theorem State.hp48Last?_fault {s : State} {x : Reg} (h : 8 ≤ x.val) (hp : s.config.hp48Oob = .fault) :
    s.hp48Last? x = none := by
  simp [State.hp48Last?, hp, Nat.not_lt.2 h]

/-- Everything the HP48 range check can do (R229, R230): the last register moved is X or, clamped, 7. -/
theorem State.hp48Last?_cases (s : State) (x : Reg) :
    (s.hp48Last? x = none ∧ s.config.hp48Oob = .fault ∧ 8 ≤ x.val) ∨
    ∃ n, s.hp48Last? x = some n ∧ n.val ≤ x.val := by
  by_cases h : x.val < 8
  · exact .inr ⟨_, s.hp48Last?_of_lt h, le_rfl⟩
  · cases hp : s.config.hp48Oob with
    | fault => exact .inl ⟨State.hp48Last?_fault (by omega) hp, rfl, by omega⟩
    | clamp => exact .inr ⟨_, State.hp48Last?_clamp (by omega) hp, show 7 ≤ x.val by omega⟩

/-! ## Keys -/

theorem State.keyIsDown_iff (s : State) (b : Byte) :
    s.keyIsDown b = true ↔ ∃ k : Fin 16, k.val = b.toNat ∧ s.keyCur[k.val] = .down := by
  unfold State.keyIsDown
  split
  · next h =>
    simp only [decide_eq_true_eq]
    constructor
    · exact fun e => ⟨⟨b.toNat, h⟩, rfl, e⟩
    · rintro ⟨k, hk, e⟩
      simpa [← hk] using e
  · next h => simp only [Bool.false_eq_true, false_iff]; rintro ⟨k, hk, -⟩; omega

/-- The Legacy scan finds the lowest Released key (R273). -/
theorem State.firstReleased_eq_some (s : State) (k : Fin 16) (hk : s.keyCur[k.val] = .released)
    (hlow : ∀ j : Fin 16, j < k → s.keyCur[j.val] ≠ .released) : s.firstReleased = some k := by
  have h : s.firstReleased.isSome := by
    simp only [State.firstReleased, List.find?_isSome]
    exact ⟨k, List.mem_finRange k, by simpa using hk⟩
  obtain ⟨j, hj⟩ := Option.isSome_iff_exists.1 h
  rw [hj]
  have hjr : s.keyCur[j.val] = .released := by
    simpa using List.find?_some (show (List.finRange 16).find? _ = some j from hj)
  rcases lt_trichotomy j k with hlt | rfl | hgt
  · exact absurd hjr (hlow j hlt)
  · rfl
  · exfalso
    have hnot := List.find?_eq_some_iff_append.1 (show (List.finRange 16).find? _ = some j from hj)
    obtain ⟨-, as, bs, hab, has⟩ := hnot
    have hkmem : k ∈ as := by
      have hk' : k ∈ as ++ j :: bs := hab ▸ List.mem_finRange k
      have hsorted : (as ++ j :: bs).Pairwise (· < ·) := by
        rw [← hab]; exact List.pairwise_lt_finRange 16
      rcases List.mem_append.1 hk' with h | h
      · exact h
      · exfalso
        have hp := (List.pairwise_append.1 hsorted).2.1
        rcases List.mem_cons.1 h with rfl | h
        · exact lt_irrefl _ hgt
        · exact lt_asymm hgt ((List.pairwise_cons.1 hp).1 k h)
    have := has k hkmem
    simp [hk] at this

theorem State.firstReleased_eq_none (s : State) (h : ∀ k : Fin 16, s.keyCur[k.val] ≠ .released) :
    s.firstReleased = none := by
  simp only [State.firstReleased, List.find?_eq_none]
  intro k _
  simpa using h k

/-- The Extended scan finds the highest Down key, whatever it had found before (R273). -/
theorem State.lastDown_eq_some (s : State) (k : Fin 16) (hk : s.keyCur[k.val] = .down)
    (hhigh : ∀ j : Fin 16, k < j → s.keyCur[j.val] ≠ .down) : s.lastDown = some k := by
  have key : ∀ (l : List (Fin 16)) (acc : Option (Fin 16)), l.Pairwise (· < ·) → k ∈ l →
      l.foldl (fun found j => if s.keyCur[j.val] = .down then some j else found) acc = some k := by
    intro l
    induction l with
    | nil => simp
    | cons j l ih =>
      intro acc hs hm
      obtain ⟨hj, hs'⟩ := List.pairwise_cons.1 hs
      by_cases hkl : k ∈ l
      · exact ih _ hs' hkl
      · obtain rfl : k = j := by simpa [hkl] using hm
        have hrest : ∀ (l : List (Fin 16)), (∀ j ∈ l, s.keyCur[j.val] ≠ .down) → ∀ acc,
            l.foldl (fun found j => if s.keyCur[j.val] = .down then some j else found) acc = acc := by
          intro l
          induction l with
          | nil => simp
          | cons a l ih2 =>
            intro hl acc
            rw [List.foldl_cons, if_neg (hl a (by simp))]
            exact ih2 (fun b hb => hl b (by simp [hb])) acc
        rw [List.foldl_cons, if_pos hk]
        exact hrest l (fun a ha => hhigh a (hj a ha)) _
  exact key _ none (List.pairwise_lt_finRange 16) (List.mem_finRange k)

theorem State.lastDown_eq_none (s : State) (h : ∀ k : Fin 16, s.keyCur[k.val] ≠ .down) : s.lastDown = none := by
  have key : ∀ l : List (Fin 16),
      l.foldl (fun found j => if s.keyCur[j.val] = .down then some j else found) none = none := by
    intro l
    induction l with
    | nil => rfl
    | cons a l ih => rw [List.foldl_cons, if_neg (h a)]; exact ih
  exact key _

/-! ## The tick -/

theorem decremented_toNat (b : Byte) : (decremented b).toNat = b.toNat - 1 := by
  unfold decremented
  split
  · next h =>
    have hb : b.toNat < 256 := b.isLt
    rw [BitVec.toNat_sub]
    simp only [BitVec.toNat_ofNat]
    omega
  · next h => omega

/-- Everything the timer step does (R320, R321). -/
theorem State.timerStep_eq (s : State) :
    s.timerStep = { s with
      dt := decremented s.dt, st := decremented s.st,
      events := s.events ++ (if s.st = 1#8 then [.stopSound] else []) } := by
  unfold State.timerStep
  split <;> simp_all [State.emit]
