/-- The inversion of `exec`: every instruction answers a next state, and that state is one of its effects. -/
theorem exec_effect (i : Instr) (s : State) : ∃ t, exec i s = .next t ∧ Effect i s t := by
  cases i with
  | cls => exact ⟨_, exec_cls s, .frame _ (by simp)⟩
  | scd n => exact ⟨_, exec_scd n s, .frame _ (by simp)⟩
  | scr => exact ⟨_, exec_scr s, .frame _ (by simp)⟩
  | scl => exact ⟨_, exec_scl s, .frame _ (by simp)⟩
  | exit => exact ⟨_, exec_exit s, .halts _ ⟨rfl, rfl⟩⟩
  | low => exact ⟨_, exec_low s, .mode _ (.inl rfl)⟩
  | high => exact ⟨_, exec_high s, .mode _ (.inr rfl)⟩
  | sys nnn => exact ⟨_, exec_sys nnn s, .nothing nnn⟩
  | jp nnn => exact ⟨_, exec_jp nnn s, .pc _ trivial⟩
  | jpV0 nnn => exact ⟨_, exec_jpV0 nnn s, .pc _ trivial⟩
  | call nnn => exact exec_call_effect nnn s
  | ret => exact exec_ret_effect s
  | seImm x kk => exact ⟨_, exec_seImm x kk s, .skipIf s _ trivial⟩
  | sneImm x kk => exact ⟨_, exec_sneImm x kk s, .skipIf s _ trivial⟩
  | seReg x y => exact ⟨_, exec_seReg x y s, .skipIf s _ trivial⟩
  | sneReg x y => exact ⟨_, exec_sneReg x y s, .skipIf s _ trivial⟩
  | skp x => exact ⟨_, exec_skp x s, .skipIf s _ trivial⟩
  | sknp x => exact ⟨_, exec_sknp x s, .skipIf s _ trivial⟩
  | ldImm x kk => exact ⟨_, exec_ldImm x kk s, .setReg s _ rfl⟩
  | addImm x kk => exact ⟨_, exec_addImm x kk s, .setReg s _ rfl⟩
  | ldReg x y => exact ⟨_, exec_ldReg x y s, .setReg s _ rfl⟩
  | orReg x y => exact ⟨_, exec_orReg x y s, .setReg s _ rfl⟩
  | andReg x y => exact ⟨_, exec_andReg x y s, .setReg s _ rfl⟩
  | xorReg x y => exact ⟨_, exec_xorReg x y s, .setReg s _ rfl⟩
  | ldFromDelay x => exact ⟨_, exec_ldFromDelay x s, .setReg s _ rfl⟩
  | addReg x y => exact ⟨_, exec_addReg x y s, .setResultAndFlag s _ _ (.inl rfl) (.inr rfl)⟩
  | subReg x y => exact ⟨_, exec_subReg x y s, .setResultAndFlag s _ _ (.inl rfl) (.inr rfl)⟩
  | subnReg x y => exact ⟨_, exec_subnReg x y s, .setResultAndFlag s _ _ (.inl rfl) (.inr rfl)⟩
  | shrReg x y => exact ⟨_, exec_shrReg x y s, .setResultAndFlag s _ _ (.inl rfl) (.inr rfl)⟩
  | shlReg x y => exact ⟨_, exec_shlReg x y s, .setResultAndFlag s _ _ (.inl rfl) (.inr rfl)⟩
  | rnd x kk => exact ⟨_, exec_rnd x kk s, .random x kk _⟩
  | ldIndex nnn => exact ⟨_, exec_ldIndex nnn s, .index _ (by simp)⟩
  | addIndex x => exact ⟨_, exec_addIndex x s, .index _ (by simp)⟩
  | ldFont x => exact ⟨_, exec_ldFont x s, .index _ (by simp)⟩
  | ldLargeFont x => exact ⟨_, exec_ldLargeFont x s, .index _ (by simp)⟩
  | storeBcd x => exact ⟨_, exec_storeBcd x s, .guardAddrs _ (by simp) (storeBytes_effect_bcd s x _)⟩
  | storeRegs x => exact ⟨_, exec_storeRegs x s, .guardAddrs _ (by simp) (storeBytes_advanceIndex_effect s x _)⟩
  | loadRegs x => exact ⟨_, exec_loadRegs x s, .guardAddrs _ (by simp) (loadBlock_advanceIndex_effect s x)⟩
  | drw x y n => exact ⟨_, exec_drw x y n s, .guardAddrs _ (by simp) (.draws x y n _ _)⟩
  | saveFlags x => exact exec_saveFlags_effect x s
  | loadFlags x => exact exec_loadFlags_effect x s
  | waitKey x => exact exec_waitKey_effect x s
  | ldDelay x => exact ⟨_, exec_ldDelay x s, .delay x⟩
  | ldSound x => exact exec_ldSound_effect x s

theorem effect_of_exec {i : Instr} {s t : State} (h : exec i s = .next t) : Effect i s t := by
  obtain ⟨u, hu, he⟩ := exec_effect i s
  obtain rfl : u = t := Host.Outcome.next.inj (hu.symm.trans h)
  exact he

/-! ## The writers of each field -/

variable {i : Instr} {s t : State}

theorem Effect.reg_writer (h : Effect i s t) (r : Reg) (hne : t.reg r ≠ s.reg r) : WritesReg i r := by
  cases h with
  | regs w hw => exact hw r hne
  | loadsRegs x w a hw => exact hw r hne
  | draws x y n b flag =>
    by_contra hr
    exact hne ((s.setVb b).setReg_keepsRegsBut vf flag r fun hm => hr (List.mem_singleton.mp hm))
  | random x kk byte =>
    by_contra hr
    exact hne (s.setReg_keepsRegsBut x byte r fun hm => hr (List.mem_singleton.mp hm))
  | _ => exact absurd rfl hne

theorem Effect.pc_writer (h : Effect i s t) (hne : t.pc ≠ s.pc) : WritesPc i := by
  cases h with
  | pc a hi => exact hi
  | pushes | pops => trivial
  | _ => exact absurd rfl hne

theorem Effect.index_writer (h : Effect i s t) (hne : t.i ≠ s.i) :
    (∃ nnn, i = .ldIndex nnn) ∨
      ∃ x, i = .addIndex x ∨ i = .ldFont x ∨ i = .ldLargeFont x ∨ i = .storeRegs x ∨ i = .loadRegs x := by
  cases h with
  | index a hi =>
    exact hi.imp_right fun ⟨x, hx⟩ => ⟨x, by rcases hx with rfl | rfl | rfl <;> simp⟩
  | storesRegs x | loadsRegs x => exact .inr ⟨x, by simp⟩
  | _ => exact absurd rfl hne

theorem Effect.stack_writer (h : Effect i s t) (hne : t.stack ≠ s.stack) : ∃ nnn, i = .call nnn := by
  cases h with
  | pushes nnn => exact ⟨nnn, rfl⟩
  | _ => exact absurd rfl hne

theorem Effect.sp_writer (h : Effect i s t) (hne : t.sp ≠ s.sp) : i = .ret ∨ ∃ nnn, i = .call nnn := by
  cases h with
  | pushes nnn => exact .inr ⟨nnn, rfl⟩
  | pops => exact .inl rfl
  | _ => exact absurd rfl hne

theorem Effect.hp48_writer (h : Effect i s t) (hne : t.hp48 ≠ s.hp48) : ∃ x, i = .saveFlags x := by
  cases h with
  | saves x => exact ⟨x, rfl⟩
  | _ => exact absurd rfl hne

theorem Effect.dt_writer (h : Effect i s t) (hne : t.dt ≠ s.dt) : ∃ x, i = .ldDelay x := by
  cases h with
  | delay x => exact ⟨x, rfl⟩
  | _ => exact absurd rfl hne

Exercise instructions ->
Could you reproduce, exactly, every line above from the line with "acc = acc := by" to the line with "split <;> simp_all [State.emit]", and no other line? Both ends count.

Exercise answer ->
            l.foldl (fun found j => if s.keyCur[j.val] = .down then some j else found) acc = acc := by
          intro l
          induction l with
          | nil => simp
          | cons a l ih2 =>
            intro hl acc
            rw [List.foldl_cons, if_neg (hl a (by simp))]
            exact ih2 (fun b hb => hl b (by simp [hb])) acc
        rw [List.foldl_cons, if_pos hk]
        exact hrest l (fun a ha => hhigh a (hj a ha)) _
  exact key _ none (List.pairwise_lt_finRange 16) (List.mem_finRange k)

theorem State.lastDown_eq_none (s : State) (h : ∀ k : Fin 16, s.keyCur[k.val] ≠ .down) : s.lastDown = none := by
  have key : ∀ l : List (Fin 16),
      l.foldl (fun found j => if s.keyCur[j.val] = .down then some j else found) none = none := by
    intro l
    induction l with
    | nil => rfl
    | cons a l ih => rw [List.foldl_cons, if_neg (h a)]; exact ih
  exact key _

/-! ## The tick -/

theorem decremented_toNat (b : Byte) : (decremented b).toNat = b.toNat - 1 := by
  unfold decremented
  split
  · next h =>
    have hb : b.toNat < 256 := b.isLt
    rw [BitVec.toNat_sub]
    simp only [BitVec.toNat_ofNat]
    omega
  · next h => omega

/-- Everything the timer step does (R320, R321). -/
theorem State.timerStep_eq (s : State) :
    s.timerStep = { s with
      dt := decremented s.dt, st := decremented s.st,
      events := s.events ++ (if s.st = 1#8 then [.stopSound] else []) } := by
  unfold State.timerStep
  split <;> simp_all [State.emit]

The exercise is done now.